Busco que nadie esté solo, promoviendo conexiones genuinas, cuidado mutuo y crecimiento personal dentro de un entorno seguro y colaborativo.
Visión
Creo en el poder del Ser Humano para transformar vidas si realmente toman la decisión de hacerlo. Mi visión es ser un puente que ayude a las personas a reconectar con su esencia, sanando bloqueos emocionales y fortaleciendo su bienestar físico y emocional a través del Chi Kung, Tai Chi y la Terapia de Flores de Bach.
Aspiro a crear un espacio de armonía, crecimiento y autoconocimiento, donde cada individuo pueda descubrir su propia fuerza interior y vivir con plenitud, paz y vitalidad. Mi deseo es acompañar a cada persona en su camino hacia una vida más consciente, saludable y llena de energía positiva.
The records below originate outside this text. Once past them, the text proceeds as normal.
-- ==== Sys2Proof/Machine/Sched.lean ====
section
/-! DEFINITION. Shapers, the calendar wheel, the schedulers of Pier and uplink roots, policers, and the calls of family 0x09
(chapter 11). -/

namespace Sys2Proof.Machine

/-! ### Shapers (R373 to R376) -/

/-- Refill periods in ns (R373). -/
def perNode : Nat := 200
def perLeaf : Nat := 1000

/-- INC of a rate in kb/s for a period in ns, halves rounded up (R373). -/
def incOf (rate per : Nat) : Nat := (2 * rate * per * 65536 + 8000000) / 16000000

/-- Refill instants of a period in an interval of the counter: after the first instant, up to the second. -/
def refills (per a b : Nat) : Nat := b / (per * 2 ^ 40) - a / (per * 2 ^ 40)

/-- A bucket after n refills. -/
def refilled (credit : Int) (n inc burst : Nat) : Int := min (credit + (n * inc : Nat)) (burst * 65536 : Nat)

/-- A shaper as every refill up to an instant leaves it; the first of them takes up waiting settings (R375). -/
def caught (per : Nat) (x : Shaper) (now : Nat) : Shaper :=
  match refills per x.at_ now with
  | 0 => x
  | n + 1 =>
    let v := x.next.getD x.set
    { x with set := v, next := none, at_ := now, peak := refilled x.peak (n + 1) (incOf v.pir per) v.pbs, comm := refilled x.comm (n + 1) (incOf v.cir per) v.cbs }

/-- A PIR that does not limit (R374). -/
def unshaped : Nat := 0xFFFFFFFF

/-- Whether a shaper passes (R374). -/
def Shaper.passes (x : Shaper) : Bool := x.set.pir = unshaped || (x.set.pir ≠ 0 && 0 ≤ x.peak)

/-- Whether a child is committed-eligible (R370, R374). -/
def Shaper.committed (x : Shaper) : Bool := 0 < x.set.cir && 0 ≤ x.comm

/-- New settings wait for the first refill at or after an instant (R375). -/
def reset (per : Nat) (x : Shaper) (v : ShapeSet) (now : Nat) : Shaper :=
  let y := caught per x (now - 1)
  { y with next := some v }

/-- Slots of the fine and the coarse wheel, ns (R376). -/
def coarseNs : Nat := 819200

/-- The wheel entry of an instant t_elig in ns (R376): fine, coarse, or parked at the coarse horizon. -/
def wheelAt (now elig : Nat) : Wheel :=
  if elig - now < coarseNs then ⟨elig, true, elig / 200 * 200⟩
  else if elig - now < 3355443200 then ⟨elig, false, elig / coarseNs * coarseNs⟩
  else ⟨elig, false, (now / coarseNs + 4095) * coarseNs⟩

/-- When a credit below 0 next reaches 0 or above, ns (R376); none at a rate of 0. -/
def eligAt (per now inc : Nat) (credit : Int) : Option Nat :=
  if inc = 0 then none else some ((now / per + ceilDiv credit.natAbs inc) * per)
Creo que cuidando nuestra energía esencial cuidamos nuestra salud y equilibrio emocional, aprendemos a amarnos incondicionalmente, a ser nosotros mismos, a brillar tal cual somos y a fluir con la vida.
Mi visión es construir una comunidad vibrante y solidaria donde cada persona se sienta bienvenida, escuchada y acompañada en su camino hacia el bienestar integral. A través de Chi kung, Tai Chi, y las Flores de Bach, aspiro a crear un espacio de aprendizaje colaborativo, respeto mutuo y crecimiento compartido, donde la diversidad se valore como fortaleza.
Busco conectar a individuos de todas las edades y orígenes para cultivar salud física, equilibrio emocional y claridad mental, fomentando hábitos sostenibles y una vida más consciente.
Trabajo para que la práctica diaria se convierta en una red de apoyo, intercambio de conocimiento y responsabilidad hacia uno mismo y la comunidad, promoviendo acciones solidarias y una cultura de cuidado mutuo.
Valores
La empatía, la honestidad, la confidencialidad, la paciencia, la dedicación y el compromiso con el bienestar de quienes acompaño en su proceso. Ofrezco un espacio seguro de respeto por la individualidad y una actitud de apoyo y comprensión.
Salud integral: promover el bienestar físico, mental y emocional para equilibrar emociones y apoyar la sanación.
Adaptabilidad: programas para todas las edades y niveles, con atención a las necesidades individuales y a la respuesta emocional.
Respeto y armonía: ambiente inclusivo y colaborativo que valora la diversidad de personas y experiencias.
Disciplina consciente: aprendizaje con constancia, paciencia y la toma de consciencia emocional.
Calidad y seguridad: enseñanza profesional, técnicas seguras y progresión gradual, integrando criterios de seguridad.
Preparación para la vida diaria: herramientas prácticas para manejo del estrés, equilibrio emocional, claridad mental y presencia.
Comunidad y apoyo: espacio de confianza, aprendizaje colaborativo y crecimiento personal compartido.
Integridad y ética: confidencialidad, consentimiento informado y respeto por las decisiones del alumnado y de las personas que reciben terapia.